-- ==== Sys2Proof/Machine/Arith.lean ====
section
/-! DEFINITION. The element operations of the vector instructions (R325 to R343) on encodings: what
one lane computes, apart from where its operands stand. -/

namespace Sys2Proof.Machine

/-- How a float form rounds: its type, mode, stochastic number and `.ftz` (R321). -/
structure FpMode where
  ty : ElemTy
  rnd : Rnd
  r : Nat
  ftz : Bool
  deriving DecidableEq, Repr

/-- An operand, with `.ftz` applied (R254). -/
def FpMode.arg (c : FpMode) (a : Nat) : Num := c.ty.fmt.decode (c.ty.fmt.flush c.ftz a)

/-- A rounded result, with `.ftz` applied (R254). -/
def FpMode.result (c : FpMode) (x : Num) : Nat :=
  c.ty.fmt.flush c.ftz (c.ty.fmt.roundTo c.rnd c.r false x)

/-- `vadd` (R331). -/
def FpMode.add (c : FpMode) (a b : Nat) : Nat := c.result ((c.arg a).add c.rnd (c.arg b))
/-- `vsub` (R331). -/
def FpMode.sub (c : FpMode) (a b : Nat) : Nat := c.result ((c.arg a).add c.rnd (c.arg b).neg)
/-- `vmul` (R331). -/
def FpMode.mul (c : FpMode) (a b : Nat) : Nat := c.result ((c.arg a).mul (c.arg b))
/-- `vfma` (R331). -/
def FpMode.fma (c : FpMode) (a b d : Nat) : Nat :=
  c.result (((c.arg a).mul (c.arg b)).add c.rnd (c.arg d))
/-- `vfnma` (R331). -/
def FpMode.fnma (c : FpMode) (a b d : Nat) : Nat :=
  c.result (((c.arg a).mul (c.arg b)).neg.add c.rnd (c.arg d))
/-- `vmin` (R332). -/
def FpMode.min (c : FpMode) (a b : Nat) : Nat :=
  c.ty.fmt.minEnc (c.ty.fmt.flush c.ftz a) (c.ty.fmt.flush c.ftz b)
/-- `vmax` (R332). -/
def FpMode.max (c : FpMode) (a b : Nat) : Nat :=
  c.ty.fmt.maxEncOf (c.ty.fmt.flush c.ftz a) (c.ty.fmt.flush c.ftz b)
/-- `vabs` (R331): the sign bit cleared. -/
def FpMode.abs (c : FpMode) (a : Nat) : Nat := a % c.ty.fmt.signBit
/-- `vneg` (R331): the sign bit inverted. -/
def FpMode.neg (c : FpMode) (a : Nat) : Nat := a ^^^ c.ty.fmt.signBit
/-- `vcopysign` (R331). -/
def FpMode.copysign (c : FpMode) (a b : Nat) : Nat :=
  a % c.ty.fmt.signBit + b / c.ty.fmt.signBit % 2 * c.ty.fmt.signBit
/-- `vdiv` (R333). -/
def FpMode.div (c : FpMode) (a b : Nat) : Nat := c.result ((c.arg a).div (c.arg b))
/-- `vsqrt` (R333). -/
def FpMode.sqrt (c : FpMode) (a : Nat) : Nat := c.result (c.arg a).sqrt
/-- `vrcp` (R333). -/
def FpMode.rcp (c : FpMode) (a : Nat) : Nat := c.result ((Num.fin false 1 0 false).div (c.arg a))
/-- `vrsqrt` (R333). -/
def FpMode.rsqrt (c : FpMode) (a : Nat) : Nat := c.result (c.arg a).rsqrt

/-- `vrint` (R334): the quantum is 1, and a zero keeps the sign. -/
def FpMode.rint (c : FpMode) (a : Nat) : Nat :=
  match c.arg a with
  | .nan => c.ty.fmt.nanEnc
  | .inf neg => c.result (.inf neg)
  | .fin neg m e st => c.result (.fin neg (Num.toIntR c.rnd 0 neg m e st).natAbs 0 false)

/-- +1.0 of the type. -/
def FpMode.one (c : FpMode) : Nat := c.ty.fmt.roundTo .rne 0 false (.fin false 1 0 false)
/-- `vclamp` (R331). -/
def FpMode.clamp (c : FpMode) (a b d : Nat) : Nat := c.min (c.max a b) d
/-- `vclip` (R331). -/
def FpMode.clip (c : FpMode) (a : Nat) : Nat := c.clamp a 0 c.one

/-- `vsign` (R332). -/
def FpMode.sign (c : FpMode) (a : Nat) : Nat :=
  match c.arg a with
  | .nan => c.ty.fmt.nanEnc
  | .inf neg => if neg then c.neg c.one else c.one
  | .fin neg m _ _ =>
    if m = 0 then c.ty.fmt.flush c.ftz a else if neg then c.neg c.one else c.one

/-- `vcmp` (R335). -/
def FpMode.cmp (c : FpMode) (cc : Cond) (a b : Nat) : Bool := cc.holdsFp (c.arg a) (c.arg b)

/-- `vclass` (R335): exactly one bit. -/
def FpMode.cls (c : FpMode) (a : Nat) : Nat :=
  match c.ty.fmt.decode a with
  | .nan => if a / 2 ^ (c.ty.fmt.mbits - 1) % 2 = 1 then 2 ^ 9 else 2 ^ 8
  | .inf neg => if neg then 1 else 2 ^ 7
  | .fin neg m _ _ =>
    if m = 0 then (if neg then 2 ^ 3 else 2 ^ 4)
    else if c.ty.fmt.isSubnormal a then (if neg then 2 ^ 2 else 2 ^ 5)
    else if neg then 2 ^ 1 else 2 ^ 6

/-- `vldexp` (R331). Beyond ±5,000 every result over- or underflows alike. -/
def FpMode.ldexp (c : FpMode) (a : Nat) (b : Int) : Nat :=
  let n : Int := Max.max (-5000) (Min.min b 5000)
  match c.arg a with
  | .nan => c.result .nan
  | .inf neg => c.result (.inf neg)
  | .fin neg m e st => c.result (.fin neg m (e + n) st)

/-- `vgetexp` (R336), as a 32-bit integer. -/
def FpMode.getexp (c : FpMode) (a : Nat) : Nat :=
  match c.arg a with
  | .nan => 0x7FFFFFFF
  | .inf _ => 0x7FFFFFFF
  | .fin _ m e _ => if m = 0 then 0x80000000 else wrapNat 32 ((lg m : Int) + e)

/-- `vlerp` (R331): a + c × (b − a), one rounding. -/
def FpMode.lerp (c : FpMode) (a b d : Nat) : Nat :=
  c.result ((c.arg a).add c.rnd ((c.arg d).mul ((c.arg b).add c.rnd (c.arg a).neg)))

/-- `vexp2` (R337). -/
def FpMode.exp2 (c : FpMode) (a : Nat) : Nat := c.result (c.arg a).exp2
/-- `vlog2` (R337). -/
def FpMode.log2 (c : FpMode) (a : Nat) : Nat := c.result (c.arg a).log2
/-- `vsinpi` (R337). -/
def FpMode.sinpi (c : FpMode) (a : Nat) : Nat := c.result (c.arg a).sinPi
/-- `vcospi` (R337). -/
def FpMode.cospi (c : FpMode) (a : Nat) : Nat := c.result (c.arg a).cosPi

/-! ### Integer elements -/

/-- `vadd`, `vsub`, `vmul` (R325). -/
def intBin (t : ElemTy) (sat : Bool) (op : Int → Int → Int) (a b : Nat) : Nat :=
  t.intResult sat (op (t.intOf a) (t.intOf b))

/-- `vmulh` (R325): the upper k bits of the exact product. -/
def intMulh (t : ElemTy) (a b : Nat) : Nat := t.bitsOf (t.intOf a * t.intOf b / 2 ^ t.bits)

/-- `vmad` (R325). -/
def intMad (t : ElemTy) (sat : Bool) (a b c : Nat) : Nat :=
  t.intResult sat (t.intOf a * t.intOf b + t.intOf c)

/-- `vmin` (R325). -/
def intMin (t : ElemTy) (a b : Nat) : Nat := if t.intOf b < t.intOf a then b else a

/-- `vmax` (R325). -/
def intMax (t : ElemTy) (a b : Nat) : Nat := if t.intOf a < t.intOf b then b else a

/-- `vabs` (R325). -/
def intAbs (t : ElemTy) (sat : Bool) (a : Nat) : Nat := t.intResult sat (t.intOf a).natAbs

/-- `vnot` (R325). -/
def intNot (t : ElemTy) (a : Nat) : Nat := 2 ^ t.bits - 1 - a % 2 ^ t.bits

/-- `vshl` (R325). -/
def intShl (t : ElemTy) (a s : Nat) : Nat := a * 2 ^ s % 2 ^ t.bits

/-- `vshr` (R325). -/
def intShr (t : ElemTy) (a s : Nat) : Nat := t.bitsOf (t.intOf a / 2 ^ s)

/-- The number of 1 bits of a number below 2^k. -/
def popNat (k a : Nat) : Nat := ((upTo k).filter fun i => a.testBit i).length

/-- Leading zero bits of a number below 2^k. -/
def clzNat (k a : Nat) : Nat := if a = 0 then k else k - 1 - lg a

/-- `vbfe` (R326): `n` bits from `p`. -/
def bitField (t : ElemTy) (a p n : Nat) : Nat :=
  let x := a / 2 ^ p % 2 ^ n
  if t.isSigned then wrapNat 32 (toSigned n x) else x

/-- Element `i` of `k` bits of a word (R248). -/
def part (k : Nat) (w i : Nat) : Nat := w / 2 ^ (k * i) % 2 ^ k

/-- Replaces element `i` of `k` bits of a word (R248). -/
def putPart (k : Nat) (w i x : Nat) : Nat :=
  w - part k w i * 2 ^ (k * i) + x % 2 ^ k * 2 ^ (k * i)

/-- `vdot4` (R328). -/
def dot4 (t : ElemTy) (sat : Bool) (a b c : Nat) : Nat :=
  let wide : ElemTy := if t.isSigned then .i32 else .n32
  wide.intResult sat (wide.intOf c +
    (upTo 4).foldl (fun s i => s + t.intOf (part 8 a i) * t.intOf (part 8 b i)) 0)

/-- `vrshr` (R329): the 32-bit register of the saturated, shifted source. -/
def requant (t : ElemTy) (x : Int) (s : Nat) : Nat := wrapNat 32 (saturate (rShrRound x s) t)

/-! ### Packed halves (R342, R343) -/

/-- Applies an operation to both halves of three words. -/
def halves (f : Nat → Nat → Nat → Nat → Nat) (a b c : Nat) : Nat :=
  f 0 (part 16 a 0) (part 16 b 0) (part 16 c 0) +
    f 1 (part 16 a 1) (part 16 b 1) (part 16 c 1) * 2 ^ 16

/-- `vdot2` (R343). -/
def dot2 (c : FpMode) (sat : Bool) (a b d : Nat) : Nat :=
  if c.ty.isFloat then
    let r : FpMode := { c with ty := .f32 }
    let p (h : Nat) : Num := (c.arg (part 16 a h)).mul (c.arg (part 16 b h))
    r.result (((r.arg d).add c.rnd (p 0)).add c.rnd (p 1))
  else
    let wide : ElemTy := if c.ty.isSigned then .i32 else .n32
    wide.intResult sat (wide.intOf d +
      (upTo 2).foldl (fun s h => s + c.ty.intOf (part 16 a h) * c.ty.intOf (part 16 b h)) 0)

end Sys2Proof.Machine
end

**About this exercise**: In your reply, restate exactly the lines from the start of the records above through the line holding "namespace Sys2Proof.Machine", including both, and nothing else.

**Answer box**:
-- ==== Sys2Proof/Machine/Arith.lean ====
section
/-! DEFINITION. The element operations of the vector instructions (R325 to R343) on encodings: what
one lane computes, apart from where its operands stand. -/

namespace Sys2Proof.Machine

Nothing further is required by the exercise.